The Appropriateness of Routine Medication Treatment for Schizophrenia

Alexander S. Young13, Noosha Niv2,3, Amy N. Cohen2, Christopher Kessler3,4 and Kirk McNagny5
2 Department of Veterans Affairs Desert Pacific Mental Illness Research, Education and Clinical Center, Los Angeles, CA
3 Department of Psychiatry and Biobehavioral Sciences, University of California Los Angeles
4 Greater Los Angeles VA Healthcare Center, Los Angeles, CA
5 Long Beach Veterans Affairs Healthcare Center, Long Beach, CA

1 To whom correspondence should be addressed; West Los Angeles Veterans Affairs Healthcare Center and University of California Los Angeles, MIRECC, 11301 Wilshire Boulevard (210A), Los Angeles, CA 90073; e-mail: ayoung{at}ucla.edu.

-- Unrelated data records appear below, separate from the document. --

-- ==== Sys2Proof/Proofs/OperationChanges.lean ====
section
/-! PROOF. The shared operations as sequences of changes: handed responses, the grant evaluation, endings, the
completion of a close, a target becoming READY. -/

namespace Sys2Proof.Machine

open Sys2Proof.Safety

variable {g : Option Agent} {s t u : State}

/-! ### Sequences of changes -/

theorem Change.one (h : Change g s t) : Changes g s t := .tail .refl h

theorem Changes.next (h : Changes g s t) (k : Changes g t u) : Changes g s u := by
  induction k with
  | refl => exact h
  | tail _ last ih => exact .tail ih last

theorem Changes.of_eq (h : t = s) : Changes g s t := h ▸ Changes.refl

/-- A fold is a sequence of changes where each of its steps is one. -/
theorem Changes.foldl {α : Type} (f : State → α → State) (step : ∀ s x, Changes g s (f s x)) (l : List α) (s : State) :
    Changes g s (l.foldl f s) := by
  induction l generalizing s with
  | nil => exact .refl
  | cons x l ih => exact (step s x).next (ih _)

/-! ### Records that stand in no law -/

theorem changes_shiftZeros (s : State) (n : Nat) : Changes g s (s.shiftZeros n) :=
  (Change.mgmt s _ ⟨.inl rfl, .inl ⟨rfl, rfl, rfl⟩⟩).one

theorem changes_postResult (s : State) (code : Byte) (status : Status) (payload : List Byte) :
    Changes g s (s.postResult code status payload) :=
  (Change.mgmt s _ ⟨.inl rfl, .inl ⟨rfl, rfl, rfl⟩⟩).one

theorem changes_handAttention (s : State) (i : AttnItem) : Changes g s (s.handAttention i) :=
  (Change.mgmt s _ ⟨.inl rfl, .inl ⟨rfl, rfl, rfl⟩⟩).one

/-- A port's records outside the laws. -/
theorem changes_port_unseen (s : State) (a : Agent) (f : Port → Port)
    (h : ∀ p, f p = { p with
      request := (f p).request, response := (f p).response, commitRefused := (f p).commitRefused, fault := (f p).fault
      ended := (f p).ended, handed := (f p).handed }) :
    Changes g s (s.updPort a f) := by
  refine (Change.port s a f ⟨?_, ?_, ?_, ?_, .inl ⟨?_, ?_, ?_⟩⟩).one
  all_goals rw [h]

theorem changes_answer (s : State) (a : Agent) (code : Byte) (status : Status) (payload : List Byte) :
    Changes g s (s.answer a code status payload) := changes_port_unseen s a _ fun _ => rfl

theorem changes_handNotice (s : State) (a : Agent) (i : NoticeItem) : Changes g s (s.handNotice a i) :=
  changes_port_unseen s a _ fun _ => rfl

theorem changes_endCycle (s : State) (a : Agent) (e : CycleEnd) : Changes g s (s.endCycle a e) :=
  changes_port_unseen s a _ fun _ => rfl

theorem changes_setRefused (s : State) (a : Agent) (b : Bool) : Changes g s (s.setRefused a b) :=
  changes_port_unseen s a _ fun _ => rfl

theorem changes_writeRequest (s : State) (a : Agent) (code : Byte) (bytes : List Byte) :
    Changes g s (s.writeRequest a code bytes) :=
  changes_port_unseen s a _ fun p => by split <;> rfl

theorem changes_reportIfEmpty (s : State) (w : WindowId) : Changes g s (s.reportIfEmpty w) := by
  unfold State.reportIfEmpty
  split
  · exact (Change.aside s s.outcomes _ s.transfers s.free).one
  · exact .refl

/-- A port that is not IN_RESET changes a notice set or the configuration and drives AIRQn. -/
theorem changes_port_driven (s : State) (a : Agent) (f : Port → Port) (up : (s.ports.get a).state ≠ .inReset)
    (h : ∀ p, f p = { p with
      notices := (f p).notices, config := (f p).config, airqn := airqLevel (f p).config (f p).notices
      fault := (f p).fault, ended := (f p).ended, handed := (f p).handed }) :
    Changes g s (s.updPort a f) := by
  refine (Change.port s a f ⟨?_, ?_, ?_, ?_, .inr ⟨up, ?_⟩⟩).one
  all_goals rw [h]

theorem changes_failCycle (s : State) (a : Agent) (r : Reason) (c : BusCycle) (w : Option WindowId)
    (up : (s.ports.get a).state ≠ .inReset) : Changes g s (s.failCycle a r c w) :=
  changes_port_driven s a _ up fun _ => rfl

/-! ### Handed responses -/

theorem takeResponse_responses (p : Port) (r : HandedResponse) : (p.takeResponse r).responses = p.responses := by
  unfold Port.takeResponse
  split <;> rfl

theorem takeResponse_with_responses (p : Port) (r : HandedResponse) (l : List HandedResponse) :
    { p.takeResponse r with responses := l } = ({ p with responses := l } : Port).takeResponse r := by
  unfold Port.takeResponse
  split <;> rfl

/-- Taking all handed responses is taking the oldest, then the rest. -/
theorem takeResponses_cons (p : Port) (r : HandedResponse) (rest : List HandedResponse)
    (oldest : p.responses = r :: rest) :
    p.takeResponses = (({ p with responses := rest } : Port).takeResponse r).takeResponses := by
  unfold Port.takeResponses
  rw [takeResponse_responses, oldest, takeResponse_with_responses]
  rfl

theorem takeResponses_nil (p : Port) (none : p.responses = []) : p.takeResponses = p := by
  unfold Port.takeResponses
  rw [none]
  cases p
  cases none
  rfl

theorem changes_takeResponses (s : State) (a : Agent) : Changes g s (s.takeResponses a) := by
  generalize h : (s.ports.get a).responses = rs
  induction rs generalizing s with
  | nil =>
    refine .of_eq ?_
    simp only [State.takeResponses, State.updPort, takeResponses_nil _ h, Tbl.set_get]
  | cons r rest ih =>
    have rest_left :
        ((s.updPort a fun p => { p with responses := rest }.takeResponse r).ports.get a).responses = rest := by
      rw [State.updPort_get, takeResponse_responses]
    have all :
        (s.updPort a fun p => { p with responses := rest }.takeResponse r).takeResponses a = s.takeResponses a := by
      simp only [State.takeResponses, State.updPort, Tbl.get_set_self, Tbl.set_set, ← takeResponses_cons _ _ _ h]
    exact all ▸ (Change.take s a r rest h).one.next (ih _ rest_left)

/-! ### The grant evaluation -/

/-- Which waits a grant evaluation still finds is read from the list it is given. -/
theorem grantHeads_with_waiters (now : Tick) (win : Window) (xs ys : List Wait) (c : LeaseCtx) :
    LeaseCtx.grantHeads now win xs { c with waiters := ys } = LeaseCtx.grantHeads now win xs c := by
  induction xs generalizing c with
  | nil => rfl
  | cons x xs ih =>
    simp only [LeaseCtx.grantHeads]
    have same : ({ c with waiters := ys } : LeaseCtx).grantable x.mode = c.grantable x.mode := by cases x.mode <;> rfl
    rw [same]
    split
    · have := ih (c.addHold (newHold c now win x.agent x.mode x.once x.term))
      exact congrArg (fun r => (r.1, (newHold c now win x.agent x.mode x.once x.term, termUsed win x.term) :: r.2)) this
    · rfl

theorem changes_grantHeads (s : State) (w : WindowId) (opened : (s.windows.get w).state = .opened) :
    let r := LeaseCtx.grantHeads s.tb.tick (s.windows.get w) (s.ctxs.get w).waiters (s.ctxs.get w)
    Changes g s ((s.updCtx w fun _ => r.1).handGrants w r.2) := by
  intro r
  subst r
  generalize hx : (s.ctxs.get w).waiters = xs
  induction xs generalizing s with
  | nil =>
    refine .of_eq ?_
    have same : ({ s.ctxs.get w with waiters := [] } : LeaseCtx) = s.ctxs.get w := by rw [← hx]
    simp only [LeaseCtx.grantHeads, State.handGrants, List.foldl_nil, same, State.updCtx, Tbl.set_get]
  | cons x xs ih =>
    simp only [LeaseCtx.grantHeads]
    by_cases free : (s.ctxs.get w).grantable x.mode = true
    · simp only [free, if_true]
      generalize hh : newHold (s.ctxs.get w) s.tb.tick (s.windows.get w) x.agent x.mode x.once x.term = h
      let payload := grantedPayload w h (termUsed (s.windows.get w) x.term)
      have first := (Change.grantHead (gone := g) s w x xs payload opened hx free).one
      have later := ih
        ((s.updCtx w fun c =>
          { c.addHold (newHold c s.tb.tick (s.windows.get w) x.agent x.mode x.once x.term) with
            waiters := xs }).handResponse x.agent acquireCode .granted w payload) opened
        (by simp)
      refine first.next (later.next (.of_eq ?_))
      simp only [State.handResponse_ctxs, State.updCtx_get, hh, State.handResponse_tb, State.updCtx_tb,
        State.handResponse_windows, State.updCtx_windows, grantHeads_with_waiters]
      subst hh
      simp only [State.handGrants, List.foldl_cons]
      congr 1
      simp only [State.updCtx, State.handResponse, State.updPort, Tbl.set_set, payload]
      rfl
    · simp only [free]
      refine .of_eq ?_
      have same : ({ s.ctxs.get w with waiters := x :: xs } : LeaseCtx) = s.ctxs.get w := by rw [← hx]
      simp [State.handGrants, same, State.updCtx]

theorem changes_evaluate (s : State) (w : WindowId) : Changes g s (s.evaluate w) := by
  simp only [State.evaluate]
  split
  · rename_i opened
    split
    · rename_i h pending
      split
      · rename_i alone
        exact (Change.grantUpgrade s w h _ pending alone).one
      · exact .refl
    · exact changes_grantHeads s w opened
  · exact .refl

theorem changes_settleWindow (s : State) (w : WindowId) : Changes g s (s.settleWindow w) :=
  (changes_evaluate s w).next (changes_reportIfEmpty _ w)

/-! ### Endings -/

theorem LeaseCtx.holdOf_agent {c : LeaseCtx} {a : Agent} {h : Hold} (held : c.holdOf a = some h) :
    c.holdOf h.agent = some h := by rw [LeaseCtx.agent_eq_of_holdOf held, held]

theorem changes_endHold_told (s : State) (w : WindowId) (h : Hold) (cause : Cause) (r : LostReason)
    (held : (s.ctxs.get w).holdOf h.agent = some h) : Changes g s (s.endHold w h cause (some r)) :=
  (Change.endHold s w h cause (some r) held (fun e => nomatch e)).one

theorem endHold_ctx (s : State) (w : WindowId) (h : Hold) (cause : Cause) (reason : Option LostReason) :
    (s.endHold w h cause reason).ctxs.get w = (s.ctxs.get w).dropHold h cause := by
  cases reason with
  | none => simp [State.endHold]
  | some r =>
    simp only [State.endHold]
    split <;> simp

theorem dropWait_ctx (s : State) (w : WindowId) (a : Agent) :
    (s.dropWait w a).ctxs.get w =
      { s.ctxs.get w with waiters := (s.ctxs.get w).waiters.eraseP fun x => x.agent == a } := by
  simp [State.dropWait]

theorem endWait_ctx (s : State) (w : WindowId) (a : Agent) (status : Status) :
    (s.endWait w a status).ctxs.get w =
      { s.ctxs.get w with waiters := (s.ctxs.get w).waiters.eraseP fun x => x.agent == a } :=
  dropWait_ctx s w a

/-- What the ending of a hold can change. -/
theorem endHold_frame (s : State) (w : WindowId) (h : Hold) (cause : Cause) (reason : Option LostReason) :
    s.endHold w h cause reason =
      { s with
        ctxs := (s.endHold w h cause reason).ctxs
        inUse := (s.endHold w h cause reason).inUse
        ports := (s.endHold w h cause reason).ports } := by
  cases reason with
  | none => rfl
  | some r =>
    simp only [State.endHold]
    split <;> rfl

/-- What the ending of a pending upgrade can change. -/
theorem upgradeClosed_frame (s : State) (w : WindowId) :
    upgradeClosed s w = { s with ctxs := (upgradeClosed s w).ctxs, ports := (upgradeClosed s w).ports } := by
  unfold upgradeClosed
  split <;> rfl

Objective: Although national guidelines specify appropriate strategies for the treatment of schizophrenia, this disorder presents challenges to clinicians and health-care organizations. To improve care, it is useful to understand how often patients receive appropriate treatment. Most research evaluating treatment was performed when first-generation antipsychotic medications were the modal treatment. Given that most prescriptions are now for second-generation medications, this study describes current clinical problems and the appropriateness of treatment in routine practice. Method: Between 2002 and 2004, a random sample of patients (n = 398) were interviewed at baseline and 1 year at 3 Department of Veterans Affairs mental health clinics. Symptoms and side effects were assessed. Analyses examined whether prescribing were consistent with guidelines in patients with significant psychosis, depression, parkinsonism, akathisia, tardive dyskinesia, or elevated weight. Results: Few patients met criteria for depression, parkinsonism, or akathisia. A total of 44% of patients had significant psychosis, 11% had tardive dyskinesia, and 46% were overweight. Medication was appropriate in 27% of patients with psychosis, 25% of patients with tardive dyskinesia, and 2% of patients with elevated weight. Management of elevated weight improved modestly over time. Treatment was more likely to improve for patients whose psychiatrists had more than 12 patients with schizophrenia in their caseload. Conclusion: Compared with the 1990s, outpatients are more likely to have significant psychosis. The rate of appropriate treatment of psychosis is unchanged. Weight gain has become a prevalent side effect, yet treatment is rarely changed in response to weight. There is a need for interventions that improve management of psychosis and weight.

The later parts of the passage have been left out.